UranusDet

Abstract

This is a tensorflow-based rotation detection benchmark, also called UranusDet.
UranusDet is maintained by Xue Yang with Shanghai Jiao Tong University supervised by Prof.
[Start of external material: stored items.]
-- ==== Sys2Proof/Tests/Slice0.lean ====
section
/-! SUPPORT. The model's own tests: the examples of the spec, ill-formed commands, and for every statement with
hypotheses one theorem, named after it, that shows each of its clauses where all its hypotheses hold together. No
state can be written out for a clause that needs an opaque function to answer in one way (a certificate, a signature by a
key it carries, an image, an agreement on a key drawn at random). -/

namespace Sys2Proof.Tests


open Sys2Proof.Machine

set_option Elab.async false

/-! ### Benches -/

/-- The value of a program that goes on. -/
def valOf {ε α : Type} : (x : Except ε α) → x.isOk = true → α
  | .ok a, _ => a

theorem eq_val {ε α : Type} : {x : Except ε α} → (h : x.isOk = true) → x = .ok (valOf x h)
  | .ok _, _ => rfl

theorem eq_unit {ε : Type} : {x : Except ε Unit} → x.isOk = true → x = .ok ()
  | .ok _, _ => rfl

theorem eq_ok {ε α : Type} : {x : Except ε α} → {v : α} → x.toOption = some v → x = .ok v
  | .ok _, _, h => congrArg Except.ok (Option.some.inj h)

theorem eq_error {ε α : Type} [DecidableEq ε] {v : ε} :
    {x : Except ε α} → (match x with | .error e => decide (e = v) | .ok _ => false) = true → x = .error v
  | .error _, h => congrArg Except.error (of_decide_eq_true h)

theorem eq_none {α : Type} : {x : Option α} → x.isNone = true → x = none
  | none, _ => rfl

theorem all_none {α : Type} {P : α → Prop} : {x : Option α} → x.isNone = true → ∀ a, x = some a → P a
  | none, _, _, h => nomatch h

theorem eq_get {α : Type} : {x : Option α} → (h : x.isSome = true) → x = some (x.get h)
  | some _, _ => rfl

theorem eq_get2 {α β : Type} : {x : Option (α × β)} → (h : x.isSome = true) → x = some ((x.get h).1, (x.get h).2)
  | some _, _ => rfl

theorem eq_val2 {ε α β : Type} {x : Except ε (α × β)} (h : x.isOk = true) :
    x = .ok ((valOf x h).1, (valOf x h).2) := eq_val h

theorem eq_ok2 {ε α β : Type} {x : Except ε (α × β)} {v : β} (h : x.isOk = true) (hv : (valOf x h).2 = v) :
    x = .ok ((valOf x h).1, v) := hv ▸ eq_val h

theorem eq_val3 {ε α β γ : Type} {x : Except ε (α × β × γ)} (h : x.isOk = true) :
    x = .ok ((valOf x h).1, (valOf x h).2.1, (valOf x h).2.2) := eq_val h

theorem eq_val5 {ε α β γ δ ζ : Type} {x : Except ε (α × β × γ × δ × ζ)} (h : x.isOk = true) :
    x = .ok ((valOf x h).1, (valOf x h).2.1, (valOf x h).2.2.1, (valOf x h).2.2.2.1, (valOf x h).2.2.2.2) := eq_val h

/-- A key of tenant 5 in a VALID line held for tag 1; its handle is `key i`. -/
def lineOf (i : Nat) (attr field : Bytes) : Line :=
  { state := .valid, use := .stored, tenant := 5, kind := 1, index := i, attr := attr, shareA := field
    shareB := zeroBytes 64, stamp := 0, pins := [1], deliveries := 0, remasked := 0, remasks := 0, slot := none
    zero := false }

/-- The handle of index `i` of tenant 5, its check code left out. -/
def key (i : Nat) : W64 := bareHandle 5 1 i

/-- Tenant 5, ACTIVE with a root. -/
def tenant5 : Tenant := { Tenant.none with state := .active, openCaps := true, epoch := 1, trk := some (zeroBytes 32) }

/-- The unit in service with one pipeline of each cipher, its ports up, tenant 5 on it with one window, its time trusted. -/
def unit : Mod :=
  { Mod.reset with
    powered := true, devReady := true
    port := [(0, { PortState.reset with linkUp := true }), (1, { PortState.reset with linkUp := true })]
    bsx := { BsxState.reset with win := [(40, { Window.reset with size := 1, valid := true })] }
    sce := { SceState.reset with pipes := 0x101 }
    tim := { TimState.reset with trust := [(0, true)] }
    jnl := { JnlState.reset with boot := 1, started := true, fit := true }
    dur := { Durable.reset with ten := [(5, tenant5)] } }

/-- A block with keys of tenant 5 held for tag 1, at indices from 0 on: attributes and field of each. -/
def withKeys (m : Mod) (ks : List (Bytes × Bytes)) : Mod :=
  let n := List.range ks.length
  { m with kch := { m.kch with
    lines := n.zip ((n.zip ks).map (fun p => lineOf p.1 p.2.1 p.2.2))
    stash := n.map (fun i => { tenant := 5, kind := 1, index := i, line := i }) } }

/-- A command of tenant 5 with a body, whose program runs. -/
def cmd (op : Nat) (body : Bytes) : Cmd :=
  { tenant := 5, admin := false, path := .fifo, sqHead := 0, resAddr := 0, resSize := 65535, opcode := op, session := 0,
    seq := 0, reqId := 0, prio := 0, wasSealed := false, sealKey := none, digest := [], body := body, stamp := 4, since := 0,
    entered := 0, level := 0, phase := .running, core := 0, ctx := 0, runs := 1, pins := [], slots := [], stage := 0,
    mem := [], outcome := none, dup := false, readAt := 0, reached := none, scratch := [], pipes := [], arpc := false }

/-- A block with a command at tag 1. -/
def hasCmd (m : Mod) (c : Cmd) : Mod := { m with cmq := { m.cmq with cmds := (1, c) :: m.cmq.cmds } }

/-- The unit with another command of tenant 5 at tag 2. -/
def busy (m : Mod) : Mod := { m with cmq := { m.cmq with cmds := [(2, cmd 0x0109 [])] } }

/-- The state in which a command's program is to run. -/
def bench (m : Mod) (c : Cmd) : State := { mod := hasCmd m c, pending := [] }

/-- A state in which no command waits. -/
def plain (m : Mod) : State := { mod := m, pending := [] }

/-- A body of `n` bytes, zero but for the fields given at their offsets. -/
def put (n : Nat) (fs : List (Nat × Bytes)) : Bytes :=
  fs.foldl (fun b p => b.take p.1 ++ p.2 ++ b.drop (p.1 + p.2.length)) (zeroBytes n)

/-- Attributes of an exportable key that is always active. -/
def attr (alg : Char) (len : Nat) (usage : String) (mode : Char) (param : Nat) : Bytes :=
  mkAttr (chr alg) 0 len (ascii usage) (chr mode) (chr 'S') (ascii "00") param 0 t64Never

/-- A block in whose domain two of three custodians have approved a command for a class. -/
def approved (m : Mod) (dom k : Nat) (c : Cmd) : Mod :=
  { m with dur := { m.dur with
    dom := m.dur.dom ++ [(dom, {
      cust := [(0, { key := [], stamp := 0 }), (1, { key := [], stamp := 0 }), (2, { key := [], stamp := 0 })], m := [(k, 2)]
      chal := [(1, { cls := k, opDigest := cmdDigest c, bytes := [], opened := 0, ends := 8, approvals := [(0, 4), (1, 4)],
                     state := 0, localOnly := false })] })] } }

/-- A block in whose tables the key of index 0 has that of index 1 as its successor. -/
def followed (m : Mod) : Mod :=
  { m with dur := { m.dur with kst := [((key 0).toNat, { KstEntry.none with successor := some (key 1) })] } }

/-- The handle of tenant 5's small private key of index 0, its check code left out. -/
def smallKey : W64 := bareHandle 5 2 0

/-- Its blob, of a P-256 signing key whose field is 0, sealed under the first key of a root of zeros. -/
def smallBlob : Bytes :=
  natBe 32 0x01020500010000000000000000000000937ceb122ffcfed71d931104ca4c2188 ++
  natBe 32 0x7eda1af731c0a9999d35a16472dc5e7a199ae48bddbd59ca0ae63f2f1258482e ++
  natBe 32 0xa7f8f1ce135b6aa34cbf831c0f0f6430b6eabb2b8a4f81c065a54ff3a7399f0e ++
  natBe 32 0x6a3efaaf8f79afa28ea797ed6dd2d8b1119883de99751c76888cf93dca347481

/-- The unit with that blob read into a fetch slot. -/
def fetched : Mod :=
  { unit with bsx := { unit.bsx with slots := [(0, {
    handle := smallKey, line := none, first := 0, issued := 0, pk := true, waiters := [1], retryAt := none
    blob := some smallBlob })] } }

/-- A block with a budget of three attempts a minute under the key of index 1. -/
def budgeted (m : Mod) : Mod :=
  { m with dur := { m.dur with
    bud := [((key 1).toNat, { limit := 3, window := 60, current := 0, count := 0, spent := none })] } }

/-- A challenge of class KEY_CREATE that is open. -/
def challenge : Challenge :=
  { cls := 1, opDigest := zeroBytes 48, bytes := zeroBytes 32, opened := 0, ends := 8, approvals := [], state := 0,
    localOnly := false }

/-- The unit with that challenge in tenant 5's domain, which has one custodian. -/
def challenged : Mod :=
  { unit with dur := { unit.dur with
    dom := [(5, { cust := [(0, { key := [], stamp := 0 })], m := [], chal := [(1, challenge)] })] } }

/-- A P-384 key as a body carries it: the base point. -/
def point : Bytes := [4] ++ NistCurve.p384.pointBytes (NistCurve.p384.params.gx, NistCurve.p384.params.gy)

/-- A command of the admin queue. -/
def admin (op : Nat) (body : Bytes) : Cmd := { cmd op body with admin := true, path := .admin .a }

/-- A half-open session. -/
def session : Session :=
  { kc := [], km := [], h := 0, bitmap := 0, count := 0, opened := 0, expiry := t64Never, cred := 0, halfOpen := true,
    limitFrom := 0, mark := 0, acked := 0 }

/-- The unit with session 1 of tenant 5. -/
def sessioned : Mod := { unit with dur := { unit.dur with sess := [(sessKey 5 1, session)] } }

/-- The unit with tenant 5's record changed. -/
def with5 (f : Tenant → Tenant) : Mod := { unit with dur := updTenant unit.dur 5 f }

/-- An epoch of a channel that ends with the first second. -/
def epoch : EvrEpoch :=
  { start := 0, stop := 0x40000000, count := 0, sum := 0, min := 0, max := 0, bins := [], partial_ := false,
    saturated := false, stepped := false, untrusted := false }

/-- The unit with custodian port 0 enabled for tenant 5. -/
def ported (m : Mod) : Mod :=
  { m with dcu := { m.dcu with port := [(0, { CustPort.reset with ctl := 0x00050001, link := true })] } }

/-- A key block: 16 zero bytes as a data key, under a zero protection key. -/
def block : Bytes := ascii ("D0112D0AB00S00006BCC4BB11C15063E17C57A53D1F5A26ACA4324B3045C8C4195FD77ED96DE25EB" ++
  "8070EEB9C38BC9C99066FDA000DB128C")

/-- What that key block holds. -/
def blockHolds : KeyBlock :=
  { usage := ascii "D0", alg := chr 'A', mode := chr 'B', kvn := ascii "00", export_ := chr 'S', opts := [],
    key := zeroBytes 16 }

/-- The unit paired, with both links' heartbeats heard and link X passing frames, in step. -/
def twinned (r : Role) : Mod :=
  { unit with tlk := { TlkState.reset with
    paired := true, role := r, sync := true, link := [(0, { Link.reset with up := true, keys := some (zeroBytes 32, zeroBytes 32) })]
    silent := [(0, false), (1, false), (2, false)] } }

/-- An enabled PTP source of port 0, of the master whose every field is 0. -/
def ptpEntry0 : Bytes := put 48 [(0, [3])]

/-- A message of that master. -/
def ptpMsg : PtpMsg :=
  { port := 0, vlan := 0, transport := 0, unicast := false, domain := 0, clockId := zeroBytes 8, portNo := 0,
    src := zeroBytes 16, secs := 1, nanos := 0, correction := 0, ptpTimescale := true, clockClass := 0 }

/-- A frame of link X. -/
def linkFrame : LinkFrame := { link := 0, ctr := 1, tagOk := true }

/-- A hello of link X. -/
def hello : LinkHello :=
  { lanes := 8, uid := 7, cert := [], nonce := zeroBytes 32, eph := point.drop 1, sigOk := true, peerUid := 0, paired := false
    role := 0, starting := false, home := false, jsn := 0, keys := [], tenants := false, pairing := false, format := true
    writes := 0, now := 0, timState := 0, holdAge := 0, cursors := [] }

/-- A heartbeat of a Leeward unit. -/
def beat : Heartbeat := { role := 2, epoch := 0, jsn := 0, health := 0, now := 0 }

/-- The unit with network port 0 up at address 10.0.0.1/8, tenant 5 attached to the network and to port A, where its
queue pair 0 and FIFO are and its admin queue has an entry. -/
def hosted : Mod :=
  let e := { NetEntry.reset with ctl := 0x08000001, addr := [10, 0, 0, 1] ++ zeroBytes 12 }
  let q := { QPair.reset with enable := true, sqSize := 16, sqTail := 1, reading := some 0 }
  let a := { AdminQ.reset with sqSize := 16, sqTail := 1, reading := some 0 }
  { unit with
    port := [(0, { PortState.reset with linkUp := true, admq := a })]
    nif := { NifState.reset with
      port := [(0, { NetPort.reset with ctl := 0x24000001, link := true, mac := 1 })]
      addr := [(0, e)]
      nh := [(0, e)] }
    ten := [(5, { TenHost.reset with attA := true, attNet := true, qp := [(0, q)] })]
    dur := { unit.dur with sess := [(sessKey 5 1, session)] } }

/-- A frame from 10.0.0.2 for the module's address. -/
def frame (payload : Bytes) : NetFrame :=
  { port := 0, tag := none, v6 := false, srcMac := zeroBytes 6, src := [10, 0, 0, 2] ++ zeroBytes 12
    dst := [10, 0, 0, 1] ++ zeroBytes 12, target := [10, 0, 0, 1] ++ zeroBytes 12, srcPort := 1, dstPort := 47420
    frameLen := 1000, kind := .plain, payload := payload }

/-- A datagram of tenant 5's session with a sequence number, its acknowledgement and any capsules. -/
def datagram (type sid dsn : Nat) (caps : List Bytes) : NetFrame :=
  frame (nctHeader type 5 sid dsn 0 0 0 caps.length ++ caps.flatten)

/-- A capsule of tenant 5 with no body, sealed or not. -/
def capsule (flags : Nat) : Bytes := put 32 [(1, [BitVec.ofNat 8 flags]), (4, [5])]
Junchi Yan.

Papers and codes related to remote sensing/aerial image detection: DOTA-DOAI .

Techniques:

The above-mentioned rotation detectors are all modified based on the following horizontal detectors:

Faster RCNN: TF code
R-FCN: TF code
FPN: TF code1 , TF code2 (Deprecated)
Cascade RCNN: TF code
Cascade FPN RCNN: TF code
RetinaNet: TF code
RefineDet: MxNet code
FCOS: TF code , MxNet code

Projects

Latest Performance

More results and trained models are available in the MODEL_ZOO.md.

DOTA (Task1)

Base setting:

Backbone	Neck	Training/test dataset	Data Augmentation	Epoch
ResNet50_v1d 600->800	FPN	trainval/test	×	13 (AP50) or 17 (AP50:95) is enough for baseline (default is 13)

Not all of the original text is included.